▶ **DESCRIPTION OF THE TASK**
Write out exactly the lines below that run from the one containing "def instanceOf (p" through the one containing "def k1Coeffs : Coeffs", both included, with no other lines.

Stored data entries
-- ==== Sys2Proof/Tests/Slice0.lean ====
section
/-! SUPPORT. The model's own tests: ill-formed terms, words written out from the spec's layouts, vectors of 95_test_vectors.md (named
in each docstring: the expected words are the spec's), and a witness for the hypotheses of every statement that has any. -/

namespace Sys2Proof.Tests

open Sys2Proof.Machine

/-! ### Small states -/

/-- An instance of a precision and a form, with the normative `PREPARE_CLEARS_CONFIG`. -/
def instanceOf (p : Precision) (form : SectionForm) : Params := ⟨p, .peak0db, form, true⟩

/-- After `PREPARE 44100`. -/
def prepared (p : Precision) (form : SectionForm) : State :=
  { State.resetWith (instanceOf p form) with sr := 44100#32, prepared := true }

/-- A configured state with coefficients and a history set by hand, as the K vectors are (30_encoding.md R72). -/
def configured (p : Precision) (c : Coeffs) (h : History) (input : List FWord) : State :=
  { prepared p h.form with coeffs := c, history := h, configured := true, inBuf := input }

/-- What a command leaves; a stop leaves the state it met. -/
def after (i : Instr) (s : State) : State :=
  match exec i s with
  | .next t => t
  | .fault _ => s
  | .refused _ => s

/-- The samples a command answers with. -/
def samplesOf (i : Instr) (s : State) : Option (List FWord) :=
  match exec i s with
  | .next t => t.response.map Response.samples
  | .fault _ => none
  | .refused _ => none

/-- The draws of a test that makes no NaN. -/
def noDraws : Draws := fun _ => 0#64

/-- The coefficients of K1: `(0.5, 0.25, 0.125, -0.5, 0.25)`, binary64. -/
def k1Coeffs : Coeffs :=
  ⟨0x3FE0000000000000#64, 0x3FD0000000000000#64, 0x3FC0000000000000#64, 0xBFE0000000000000#64, 0x3FD0000000000000#64⟩

/-- A configured binary64 instance, both forms, with zero history. -/
def k1State (form : SectionForm) (input : List FWord) : State := configured .binary64 k1Coeffs (History.zero form) input

/-! ### WellFormed refuses operand words of the other precision -/

/-- One bit above the 32 of a binary32 word. -/
def wide : FWord := 0x100000000#64

theorem test_wf_lowPass : Instr.wf .binary32 (.setLowPass wide 0#64 0#64) = false ∧
    Instr.wf .binary32 (.setLowPass 0#64 wide 0#64) = false ∧ Instr.wf .binary32 (.setLowPass 0#64 0#64 wide) = false := by decide

theorem test_wf_highPass : Instr.wf .binary32 (.setHighPass wide 0#64 0#64) = false ∧
    Instr.wf .binary32 (.setHighPass 0#64 wide 0#64) = false ∧ Instr.wf .binary32 (.setHighPass 0#64 0#64 wide) = false := by decide

theorem test_wf_bandPass : Instr.wf .binary32 (.setBandPass wide 0#64 0#64) = false ∧
    Instr.wf .binary32 (.setBandPass 0#64 wide 0#64) = false ∧ Instr.wf .binary32 (.setBandPass 0#64 0#64 wide) = false := by decide

theorem test_wf_notch : Instr.wf .binary32 (.setNotch wide 0#64 0#64) = false ∧
    Instr.wf .binary32 (.setNotch 0#64 wide 0#64) = false ∧ Instr.wf .binary32 (.setNotch 0#64 0#64 wide) = false := by decide

theorem test_wf_peak : Instr.wf .binary32 (.setPeak wide 0#64 0#64) = false ∧
    Instr.wf .binary32 (.setPeak 0#64 wide 0#64) = false ∧ Instr.wf .binary32 (.setPeak 0#64 0#64 wide) = false := by decide

theorem test_wf_lowShelf : Instr.wf .binary32 (.setLowShelf wide 0#64 0#64) = false ∧
    Instr.wf .binary32 (.setLowShelf 0#64 wide 0#64) = false ∧ Instr.wf .binary32 (.setLowShelf 0#64 0#64 wide) = false := by decide

theorem test_wf_highShelf : Instr.wf .binary32 (.setHighShelf wide 0#64 0#64) = false ∧
    Instr.wf .binary32 (.setHighShelf 0#64 wide 0#64) = false ∧ Instr.wf .binary32 (.setHighShelf 0#64 0#64 wide) = false := by
  decide

theorem test_wf_allPass : Instr.wf .binary32 (.setAllPass wide 0#64 0#64) = false ∧
    Instr.wf .binary32 (.setAllPass 0#64 wide 0#64) = false ∧ Instr.wf .binary32 (.setAllPass 0#64 0#64 wide) = false := by decide

/-- Words of `W` bits are accepted, up to the largest, and the other commands have no ill-formed operand (30_encoding.md R70). -/
theorem test_wf_accepts : Instr.wf .binary32 (.setPeak 0xFFFFFFFF#64 0xFFFFFFFF#64 0xFFFFFFFF#64) = true ∧
    Instr.wf .binary64 (.setPeak wide (BitVec.allOnes 64) wide) = true ∧ Instr.wf .binary32 (.prepare 0#32) = true ∧
    Instr.wf .binary32 (.process (BitVec.allOnes 32) 0#32) = true ∧ Instr.wf .binary32 .reset = true := by decide

/-! ### Decoding the words of X1 to X20 -/

/-- X1 to X5: rate at bits 36:5, `ftype` ignored. -/
theorem test_decode_prepare : decode .binary64 0x158880#197 = .prepare 44100#32 ∧ decode .binary64 0x177000#197 = .prepare 48000#32 ∧
    decode .binary64 0x0#197 = .prepare 0#32 ∧ decode .binary64 0x1FFFFFFFE0#197 = .prepare 4294967295#32 ∧
    decode .binary64 0x158894#197 = .prepare 44100#32 := by decide

/-- X6. -/
theorem test_decode_lowPass : decode .binary64 0x80300000000000007FCD413CCCFE779A811E8000000000001#197 =
    .setLowPass 0x408F400000000000#64 0x3FE6A09E667F3BCD#64 0x4018000000000000#64 := by decide

/-- X7. -/
theorem test_decode_highPass : decode .binary64 0x80300000000000007FCD413CCCFE779A811E8000000000005#197 =
    .setHighPass 0x408F400000000000#64 0x3FE6A09E667F3BCD#64 0x4018000000000000#64 := by decide

/-- X8. -/
theorem test_decode_bandPass : decode .binary64 0x80300000000000007FCD413CCCFE779A811E8000000000009#197 =
    .setBandPass 0x408F400000000000#64 0x3FE6A09E667F3BCD#64 0x4018000000000000#64 := by decide

/-- X9. -/
theorem test_decode_notch : decode .binary64 0x80300000000000007FCD413CCCFE779A811E800000000000D#197 =
    .setNotch 0x408F400000000000#64 0x3FE6A09E667F3BCD#64 0x4018000000000000#64 := by decide

/-- X10, and X14 at binary32. -/
theorem test_decode_peak : decode .binary64 0x80300000000000007FCD413CCCFE779A811E8000000000011#197 =
      .setPeak 0x408F400000000000#64 0x3FE6A09E667F3BCD#64 0x4018000000000000#64 ∧
    decode .binary32 0x818000007F00000088F400011#197 = .setPeak 0x447A0000#64 0x3F800000#64 0x40C00000#64 := by decide

/-- X11. -/
theorem test_decode_lowShelf : decode .binary64 0x80300000000000007FCD413CCCFE779A811E8000000000015#197 =
    .setLowShelf 0x408F400000000000#64 0x3FE6A09E667F3BCD#64 0x4018000000000000#64 := by decide

/-- X12. -/
theorem test_decode_highShelf : decode .binary64 0x80300000000000007FCD413CCCFE779A811E8000000000019#197 =
    .setHighShelf 0x408F400000000000#64 0x3FE6A09E667F3BCD#64 0x4018000000000000#64 := by decide

/-- X13. -/
theorem test_decode_allPass : decode .binary64 0x80300000000000007FCD413CCCFE779A811E800000000001D#197 =
    .setAllPass 0x408F400000000000#64 0x3FE6A09E667F3BCD#64 0x4018000000000000#64 := by decide

/-- X16 to X19. -/
theorem test_decode_process : decode .binary64 0xC8000000C82#197 = .process 100#32 100#32 ∧
    decode .binary64 0x6000000082#197 = .process 4#32 3#32 ∧ decode .binary64 0x2#197 = .process 0#32 0#32 ∧
    decode .binary64 0x400000005E#197 = .process 2#32 2#32 := by decide

/-- X20. -/
theorem test_decode_reset : decode .binary64 0x3#197 = .reset ∧ decode .binary64 0x7#197 = .reset ∧
    decode .binary64 0x1F#197 = .reset := by decide

/-- The words of X1, X6, X14, X16 and X20 from their commands. -/
theorem test_encode : encode .binary64 (.prepare 44100#32) = 0x158880#197 ∧
    encode .binary64 (.setLowPass 0x408F400000000000#64 0x3FE6A09E667F3BCD#64 0x4018000000000000#64) =
      0x80300000000000007FCD413CCCFE779A811E8000000000001#197 ∧
    encode .binary32 (.setPeak 0x447A0000#64 0x3F800000#64 0x40C00000#64) = 0x818000007F00000088F400011#197 ∧
    encode .binary64 (.process 100#32 100#32) = 0xC8000000C82#197 ∧ encode .binary64 .reset = 0x3#197 := by decide

/-- The host's numbering of a row's bits is the packed word's (X1, X16). -/
theorem test_decodeTableWord : decodeTableWord 37 0x158880 = some (.prepare 44100#32) ∧
    decodeTableWord 69 0xC8000000C82 = some (.process 100#32 100#32) := by decide

/-! ### The engine -/

/-- `sn`, `cs`, `alpha` and `A` of E1 to E8, the words of the decimals printed there. -/
def e1Sin : FWord := 0x3FC22CDEABEC443D#64
def e1Cos : FWord := 0x3FEFACFE8CDED93F#64
def e1Alpha : FWord := 0x3FB9B426CEA18DD8#64
def e1Amp : FWord := 0x3FF699C0F7E86E10#64

/-- The intermediates of E1 to E8: `w0`, `alpha`, and `a0r`, `a1r`, `a2r` through E1's quotients below. -/
theorem test_engine_intermediates :
    angularFrequency .binary64 noDraws 44100#32 0x408F400000000000#64 = 0x3FC23CA61DCC76A2#64 ∧
    bandwidth .binary64 noDraws e1Sin 0x3FE6A09E667F3BCD#64 = e1Alpha := by decide +kernel

/-- E1. -/
theorem test_engine_lowPass : normalise .binary64 noDraws (rawLowPass .binary64 noDraws e1Cos e1Alpha) =
    ⟨0x3F72DBA46E18CD80#64, 0x3F82DBA46E18CD80#64, 0x3F72DBA46E18CD80#64, 0xBFFCC9195111671C#64, 0x3FEA290FC59394A5#64⟩ := by
  decide +kernel

/-- E2. -/
theorem test_engine_highPass : normalise .binary64 noDraws (rawHighPass .binary64 noDraws e1Cos e1Alpha) =
    ⟨0x3FECEED099ED98B8#64, 0xBFFCEED099ED98B8#64, 0x3FECEED099ED98B8#64, 0xBFFCC9195111671C#64, 0x3FEA290FC59394A5#64⟩ := by
  decide +kernel

/-- E3 and E3s, the two forms. -/
theorem test_engine_bandPass :
    normalise .binary64 noDraws (rawBandPass .binary64 noDraws .peak0db e1Sin e1Cos e1Alpha) =
      ⟨0x3FB75BC0E9B1AD68#64, 0#64, 0xBFB75BC0E9B1AD68#64, 0xBFFCC9195111671C#64, 0x3FEA290FC59394A5#64⟩ ∧
    normalise .binary64 noDraws (rawBandPass .binary64 noDraws .skirt e1Sin e1Cos e1Alpha) =
      ⟨0x3FB084530514782D#64, 0#64, 0xBFB084530514782D#64, 0xBFFCC9195111671C#64, 0x3FEA290FC59394A5#64⟩ := by decide +kernel

/-- E4. -/
theorem test_engine_notch : normalise .binary64 noDraws (rawNotch .binary64 noDraws e1Cos e1Alpha) =
    ⟨0x3FED1487E2C9CA52#64, 0xBFFCC9195111671C#64, 0x3FED1487E2C9CA52#64, 0xBFFCC9195111671C#64, 0x3FEA290FC59394A5#64⟩ := by
  decide +kernel

/-- E5. -/
theorem test_engine_peak : normalise .binary64 noDraws (rawPeak .binary64 noDraws e1Amp e1Cos e1Alpha) =
    ⟨0x3FF10E8A2991A930#64, 0xBFFD92D90E723E61#64, 0x3FE9A39C48D59EB7#64, 0xBFFD92D90E723E61#64, 0x3FEBC0B09BF8F116#64⟩ := by
  decide +kernel

/-- E6. -/
theorem test_engine_lowShelf : normalise .binary64 noDraws (rawLowShelf .binary64 noDraws e1Amp e1Cos e1Alpha) =
    ⟨0x3FF0914FB79BC4FA#64, 0xBFFD2FB6F869CC2D#64, 0x3FEA15550580CBF4#64, 0xBFFD4AB7552032E9#64, 0x3FEB01F3BB4B8870#64⟩ := by
  decide +kernel

/-- E7. -/
theorem test_engine_highShelf : normalise .binary64 noDraws (rawHighShelf .binary64 noDraws e1Amp e1Cos e1Alpha) =
    ⟨0x3FFED497F0EA84F4#64, 0xC00C38A5F37A49CB#64, 0x3FFA0541AADA5297#64, 0xBFFC2FBA038ED35C#64, 0x3FE9308F70BE2E9F#64⟩ := by
  decide +kernel

/-- E8. -/
theorem test_engine_allPass : normalise .binary64 noDraws (rawAllPass .binary64 noDraws e1Cos e1Alpha) =
    ⟨0x3FEA290FC59394A5#64, 0xBFFCC9195111671C#64, 0x3FF0000000000000#64, 0xBFFCC9195111671C#64, 0x3FEA290FC59394A5#64⟩ := by
  decide +kernel

/-- E11 at binary32, Peak and HighShelf. -/
theorem test_engine_binary32 :
    normalise .binary32 noDraws (rawPeak .binary32 noDraws 0x3FB4CE08#64 0x3F7DCF55#64 0x3D85A8A9#64) =
      ⟨0x3F85A041#64, 0xBFF299DE#64, 0x3F5E230C#64, 0xBFF299DE#64, 0x3F69638E#64⟩ ∧
    normalise .binary32 noDraws (rawHighShelf .binary32 noDraws 0x3FB4CE08#64 0x3F7DCF55#64 0x3D85A8A9#64) =
      ⟨0x3FF951F6#64, 0xC06AE4C5#64, 0x3FDF5555#64, 0xBFEABC8C#64, 0x3F5B349A#64⟩ := by decide +kernel

/-- E21 at binary64: refused `freq` (`+0`, `-1`, `22050`, a NaN), `q` (`-0`, `-2`), `gain` (`+inf`); and E13, E15, E17, E19: legal
corners. -/
theorem test_engine_checks :
    validOperands .binary64 44100#32 0#64 0x3FF0000000000000#64 0#64 = false ∧
    validOperands .binary64 44100#32 0xBFF0000000000000#64 0x3FF0000000000000#64 0#64 = false ∧
    validOperands .binary64 44100#32 0x40D5888000000000#64 0x3FF0000000000000#64 0#64 = false ∧
    validOperands .binary64 44100#32 0x7FF8000000000000#64 0x3FF0000000000000#64 0#64 = false ∧
    validOperands .binary64 44100#32 0x408F400000000000#64 0x8000000000000000#64 0#64 = false ∧
    validOperands .binary64 44100#32 0x408F400000000000#64 0xC000000000000000#64 0#64 = false ∧
    validOperands .binary64 44100#32 0x408F400000000000#64 0x3FF0000000000000#64 0x7FF0000000000000#64 = false ∧
    validOperands .binary64 44100#32 0x40D5887FFFFFFFFF#64 0x3FF0000000000000#64 0#64 = true ∧
    validOperands .binary64 44100#32 0x0000000000000001#64 0x3FF0000000000000#64 0#64 = true ∧
    validOperands .binary64 44100#32 0x408F400000000000#64 0x0000000000000001#64 0#64 = true ∧
    validOperands .binary64 44100#32 0x408F400000000000#64 0x7FEFFFFFFFFFFFFF#64 0#64 = true := by decide +kernel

▶ **RESULT FOR THIS EXERCISE**
def instanceOf (p : Precision) (form : SectionForm) : Params := ⟨p, .peak0db, form, true⟩

/-- After `PREPARE 44100`. -/
def prepared (p : Precision) (form : SectionForm) : State :=
  { State.resetWith (instanceOf p form) with sr := 44100#32, prepared := true }

/-- A configured state with coefficients and a history set by hand, as the K vectors are (30_encoding.md R72). -/
def configured (p : Precision) (c : Coeffs) (h : History) (input : List FWord) : State :=
  { prepared p h.form with coeffs := c, history := h, configured := true, inBuf := input }

/-- What a command leaves; a stop leaves the state it met. -/
def after (i : Instr) (s : State) : State :=
  match exec i s with
  | .next t => t
  | .fault _ => s
  | .refused _ => s

/-- The samples a command answers with. -/
def samplesOf (i : Instr) (s : State) : Option (List FWord) :=
  match exec i s with
  | .next t => t.response.map Response.samples
  | .fault _ => none
  | .refused _ => none

/-- The draws of a test that makes no NaN. -/
def noDraws : Draws := fun _ => 0#64

/-- The coefficients of K1: `(0.5, 0.25, 0.125, -0.5, 0.25)`, binary64. -/
def k1Coeffs : Coeffs :=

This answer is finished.